-- ==== Sys2Proof/Laws/FramesRings.lean ====
section
/-!
SUPPORT. The field frames of the operations of Machine/Rings.lean: the fields of the state that each may change.
-/
namespace Sys2Proof.Machine

theorem State.ringAppend_frame (s : State) (x0) (x1) (x2) (x3) {w : Nat} {s₀ : State} (h : Frame w s₀ s) (le : 108086391063249024 ||| w = w) :
    Frame w s₀ (State.ringAppend s x0 x1 x2 x3) := by
  refine h.step ?_ le
  unfold State.ringAppend
  try dsimp -proj only
  repeat' (first
    | with_reducible exact Frame.refl _ _
    | (with_reducible apply State.dramEnter_frame (le := ?le); case le => decide)
    | (with_reducible apply State.modRing_frame (le := ?le); case le => decide)
    | ((with_reducible apply Frame.upd_dram (le := by decide)); swap; exact fun ⟨a, b, c, d⟩ => ⟨by first | exact a | exact Memory.wf_wrLE _ _ _ a | exact Memory.wf_wrBytes _ _ a, by first | exact b | exact Memory.wf_wrBytes _ _ b, by first | exact c | exact Memory.wf_wrLE _ _ _ c | exact Memory.wf_wrBytes _ _ c, d⟩))

theorem State.ringFull_frame (s : State) (x0) {w : Nat} {s₀ : State} (h : Frame w s₀ s) (le : 36028797019029632 ||| w = w) :
    Frame w s₀ (State.ringFull s x0) := by
  refine h.step ?_ le
  unfold State.ringFull
  try dsimp -proj only
  repeat' (first
    | with_reducible exact Frame.refl _ _
    | (with_reducible apply State.modRing_frame (le := ?le); case le => decide)
    | (with_reducible apply State.raise_frame (le := ?le); case le => decide)
    | split)

theorem State.dramServe_frame (s : State) (x0) {t : State} (e : State.dramServe s x0 = some t) {w : Nat} {s₀ : State} (h : Frame w s₀ s) (le : 108086391063281792 ||| w = w) :
    Frame w s₀ t := by
  refine h.step ?_ le
  unfold State.dramServe at e
  try dsimp -proj only at e
  repeat' split at e
  all_goals first | (cases e; done) | (injection e with e; subst e) | skip
  repeat' (first
    | with_reducible exact Frame.refl _ _
    | with_reducible apply Frame.ite
    | (with_reducible apply State.chargePort_frame (le := ?le) (e := by assumption); case le => decide)
    | (with_reducible apply State.dramEnter_frame (le := ?le); case le => decide)
    | (with_reducible apply State.ringAppend_frame (le := ?le); case le => decide)
    | (with_reducible apply State.ringFull_frame (le := ?le); case le => decide)
    | split
    | with_reducible refine Frame.omap (by assumption) ?_
    | (intro _ _; try dsimp -proj only))

theorem State.ringAsk_frame (s : State) (x0) (x1) (x2) (x3) (x4) {w : Nat} {s₀ : State} (h : Frame w s₀ s) (le : 108086391061151872 ||| w = w) :
    Frame w s₀ (State.ringAsk s x0 x1 x2 x3 x4) := by
  refine h.step ?_ le
  unfold State.ringAsk
  try dsimp -proj only
  repeat' (first
    | with_reducible exact Frame.refl _ _
    | with_reducible apply Frame.ite
    | (with_reducible apply State.dramEnter_frame (le := ?le); case le => decide)
    | (with_reducible apply State.modRing_frame (le := ?le); case le => decide))

theorem State.ringData_frame (s : State) (x0) (x1) (x2) {w : Nat} {s₀ : State} (h : Frame w s₀ s) (le : 65536 ||| w = w) :
    Frame w s₀ (State.ringData s x0 x1 x2) := by
  refine h.step ?_ le
  unfold State.ringData
  try dsimp -proj only
  repeat' (first
    | with_reducible exact Frame.refl _ _
    | with_reducible apply Frame.ite
    | (with_reducible apply State.modRing_frame (le := ?le); case le => decide))

theorem State.ringDrain_frame (s : State) (x0) (x1) (x2) {w : Nat} {s₀ : State} (h : Frame w s₀ s) (le : 65536 ||| w = w)
    (each : ∀ t i b, Frame w t (x1 t i b)) : Frame w s₀ (State.ringDrain x0 x1 x2 s) := by
  induction x2 generalizing s with
  | zero => exact h
  | succ n ih =>
    unfold State.ringDrain
    split
    · exact ih _ ((State.modRing_frame _ _ _ h (mask_le (by decide) le)).trans (each _ _ _))
    · exact h

theorem State.touchRing_frame (s : State) (x0) {w : Nat} {s₀ : State} (h : Frame w s₀ s) (le : 108086391078420608 ||| w = w) :
    Frame w s₀ (State.touchRing s x0) := by
  refine h.step ?_ le
  unfold State.touchRing
  try dsimp -proj only
  repeat' (first
    | with_reducible exact Frame.refl _ _
    | with_reducible apply Frame.ite
    | (with_reducible apply State.dramRequest_frame (le := ?le); case le => decide)
    | split
    | (with_reducible apply Frame.upd_ctxCache (le := ?le); case le => decide))

theorem State.ringPush_frame (s : State) (x0) (x1) {w : Nat} {s₀ : State} (h : Frame w s₀ s) (le : 108086391080583296 ||| w = w) :
    Frame w s₀ (State.ringPush s x0 x1) := by
  refine h.step ?_ le
  unfold State.ringPush
  try dsimp -proj only
  repeat' (first
    | with_reducible exact Frame.refl _ _
    | with_reducible apply Frame.ite
    | with_reducible apply Frame.getD
    | intro _ _
    | (with_reducible apply State.dramServe_frame (le := ?le) (e := by assumption); case le => decide)
    | (with_reducible apply State.ringFull_frame (le := ?le); case le => decide)
    | (with_reducible apply State.touchRing_frame (le := ?le); case le => decide)
    | (with_reducible apply Frame.upd_dwait (le := ?le); case le => decide))

theorem State.ringTake_frame (s : State) (x0) {w : Nat} {s₀ : State} (h : Frame w s₀ s) (le : 108086391078486144 ||| w = w) :
    Frame w s₀ (State.ringTake s x0) := by
  refine h.step ?_ le
  unfold State.ringTake
  try dsimp -proj only
  repeat' (first
    | with_reducible exact Frame.refl _ _
    | (with_reducible apply State.dramEnter_frame (le := ?le); case le => decide)
    | (with_reducible apply State.modRing_frame (le := ?le); case le => decide)
    | (with_reducible apply State.touchRing_frame (le := ?le); case le => decide))

theorem State.serveList_frame (s : State) (x0) {w : Nat} {s₀ : State} (h : Frame w s₀ s) (le : 108086391080059008 ||| w = w) :
    Frame w s₀ (State.serveList s x0) := by
  induction x0 generalizing s with
  | nil => exact h
  | cons a l ih =>
    unfold State.serveList
    split
    · rename_i e
      exact ih _ (Frame.upd_dwait _ _ (State.dramServe_frame _ _ e h (mask_le (by decide) le)) (mask_le (by decide) le))
    · exact h

theorem State.serveWaits_frame (s : State) {w : Nat} {s₀ : State} (h : Frame w s₀ s) (le : 108086391080059008 ||| w = w) :
    Frame w s₀ (State.serveWaits s) := by
  refine h.step ?_ le
  unfold State.serveWaits
  try dsimp -proj only
  repeat' (first
    | with_reducible exact Frame.refl _ _
    | with_reducible apply Frame.ite
    | with_reducible apply Frame.foldl
    | intro _ _
    | (with_reducible apply State.serveList_frame (le := ?le); case le => decide))

end Sys2Proof.Machine
end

EXERCISE
Can you restate every record above word for word?

ANSWER BOX
-- ==== Sys2Proof/Laws/FramesRings.lean ====
section
/-!
SUPPORT. The field frames of the operations of Machine/Rings.lean: the fields of the state that each may change.
-/
namespace Sys2Proof.Machine

theorem State.ringAppend_frame (s : State) (x0) (x1) (x2) (x3) {w : Nat} {s₀ : State} (h : Frame w s₀ s) (le : 108086391063249024 ||| w = w) :
    Frame w s₀ (State.ringAppend s x0 x1 x2 x3) := by
  refine h.step ?_ le
  unfold State.ringAppend
  try dsimp -proj only
  repeat' (first
    | with_reducible exact Frame.refl _ _
    | (with_reducible apply State.dramEnter_frame (le := ?le); case le => decide)
    | (with_reducible apply State.modRing_frame (le := ?le); case le => decide)
    | ((with_reducible apply Frame.upd_dram (le := by decide)); swap; exact fun ⟨a, b, c, d⟩ => ⟨by first | exact a | exact Memory.wf_wrLE _ _ _ a | exact Memory.wf_wrBytes _ _ a, by first | exact b | exact Memory.wf_wrBytes _ _ b, by first | exact c | exact Memory.wf_wrLE _ _ _ c | exact Memory.wf_wrBytes _ _ c, d⟩))

theorem State.ringFull_frame (s : State) (x0) {w : Nat} {s₀ : State} (h : Frame w s₀ s) (le : 36028797019029632 ||| w = w) :
    Frame w s₀ (State.ringFull s x0) := by
  refine h.step ?_ le
  unfold State.ringFull
  try dsimp -proj only
  repeat' (first
    | with_reducible exact Frame.refl _ _
    | (with_reducible apply State.modRing_frame (le := ?le); case le => decide)
    | (with_reducible apply State.raise_frame (le := ?le); case le => decide)
    | split)

theorem State.dramServe_frame (s : State) (x0) {t : State} (e : State.dramServe s x0 = some t) {w : Nat} {s₀ : State} (h : Frame w s₀ s) (le : 108086391063281792 ||| w = w) :
    Frame w s₀ t := by
  refine h.step ?_ le
  unfold State.dramServe at e
  try dsimp -proj only at e
  repeat' split at e
  all_goals first | (cases e; done) | (injection e with e; subst e) | skip
  repeat' (first
    | with_reducible exact Frame.refl _ _
    | with_reducible apply Frame.ite
    | (with_reducible apply State.chargePort_frame (le := ?le) (e := by assumption); case le => decide)
    | (with_reducible apply State.dramEnter_frame (le := ?le); case le => decide)
    | (with_reducible apply State.ringAppend_frame (le := ?le); case le => decide)
    | (with_reducible apply State.ringFull_frame (le := ?le); case le => decide)
    | split
    | with_reducible refine Frame.omap (by assumption) ?_
    | (intro _ _; try dsimp -proj only))

theorem State.ringAsk_frame (s : State) (x0) (x1) (x2) (x3) (x4) {w : Nat} {s₀ : State} (h : Frame w s₀ s) (le : 108086391061151872 ||| w = w) :
    Frame w s₀ (State.ringAsk s x0 x1 x2 x3 x4) := by
  refine h.step ?_ le
  unfold State.ringAsk
  try dsimp -proj only
  repeat' (first
    | with_reducible exact Frame.refl _ _
    | with_reducible apply Frame.ite
    | (with_reducible apply State.dramEnter_frame (le := ?le); case le => decide)
    | (with_reducible apply State.modRing_frame (le := ?le); case le => decide))

theorem State.ringData_frame (s : State) (x0) (x1) (x2) {w : Nat} {s₀ : State} (h : Frame w s₀ s) (le : 65536 ||| w = w) :
    Frame w s₀ (State.ringData s x0 x1 x2) := by
  refine h.step ?_ le
  unfold State.ringData
  try dsimp -proj only
  repeat' (first
    | with_reducible exact Frame.refl _ _
    | with_reducible apply Frame.ite
    | (with_reducible apply State.modRing_frame (le := ?le); case le => decide))

theorem State.ringDrain_frame (s : State) (x0) (x1) (x2) {w : Nat} {s₀ : State} (h : Frame w s₀ s) (le : 65536 ||| w = w)
    (each : ∀ t i b, Frame w t (x1 t i b)) : Frame w s₀ (State.ringDrain x0 x1 x2 s) := by
  induction x2 generalizing s with
  | zero => exact h
  | succ n ih =>
    unfold State.ringDrain
    split
    · exact ih _ ((State.modRing_frame _ _ _ h (mask_le (by decide) le)).trans (each _ _ _))
    · exact h

theorem State.touchRing_frame (s : State) (x0) {w : Nat} {s₀ : State} (h : Frame w s₀ s) (le : 108086391078420608 ||| w = w) :
    Frame w s₀ (State.touchRing s x0) := by
  refine h.step ?_ le
  unfold State.touchRing
  try dsimp -proj only
  repeat' (first
    | with_reducible exact Frame.refl _ _
    | with_reducible apply Frame.ite
    | (with_reducible apply State.dramRequest_frame (le := ?le); case le => decide)
    | split
    | (with_reducible apply Frame.upd_ctxCache (le := ?le); case le => decide))

theorem State.ringPush_frame (s : State) (x0) (x1) {w : Nat} {s₀ : State} (h : Frame w s₀ s) (le : 108086391080583296 ||| w = w) :
    Frame w s₀ (State.ringPush s x0 x1) := by
  refine h.step ?_ le
  unfold State.ringPush
  try dsimp -proj only
  repeat' (first
    | with_reducible exact Frame.refl _ _
    | with_reducible apply Frame.ite
    | with_reducible apply Frame.getD
    | intro _ _
    | (with_reducible apply State.dramServe_frame (le := ?le) (e := by assumption); case le => decide)
    | (with_reducible apply State.ringFull_frame (le := ?le); case le => decide)
    | (with_reducible apply State.touchRing_frame (le := ?le); case le => decide)
    | (with_reducible apply Frame.upd_dwait (le := ?le); case le => decide))

theorem State.ringTake_frame (s : State) (x0) {w : Nat} {s₀ : State} (h : Frame w s₀ s) (le : 108086391078486144 ||| w = w) :
    Frame w s₀ (State.ringTake s x0) := by
  refine h.step ?_ le
  unfold State.ringTake
  try dsimp -proj only
  repeat' (first
    | with_reducible exact Frame.refl _ _
    | (with_reducible apply State.dramEnter_frame (le := ?le); case le => decide)
    | (with_reducible apply State.modRing_frame (le := ?le); case le => decide)
    | (with_reducible apply State.touchRing_frame (le := ?le); case le => decide))

theorem State.serveList_frame (s : State) (x0) {w : Nat} {s₀ : State} (h : Frame w s₀ s) (le : 108086391080059008 ||| w = w) :
    Frame w s₀ (State.serveList s x0) := by
  induction x0 generalizing s with
  | nil => exact h
  | cons a l ih =>
    unfold State.serveList
    split
    · rename_i e
      exact ih _ (Frame.upd_dwait _ _ (State.dramServe_frame _ _ e h (mask_le (by decide) le)) (mask_le (by decide) le))
    · exact h

theorem State.serveWaits_frame (s : State) {w : Nat} {s₀ : State} (h : Frame w s₀ s) (le : 108086391080059008 ||| w = w) :
    Frame w s₀ (State.serveWaits s) := by
  refine h.step ?_ le
  unfold State.serveWaits
  try dsimp -proj only
  repeat' (first
    | with_reducible exact Frame.refl _ _
    | with_reducible apply Frame.ite
    | with_reducible apply Frame.foldl
    | intro _ _
    | (with_reducible apply State.serveList_frame (le := ?le); case le => decide))

end Sys2Proof.Machine
end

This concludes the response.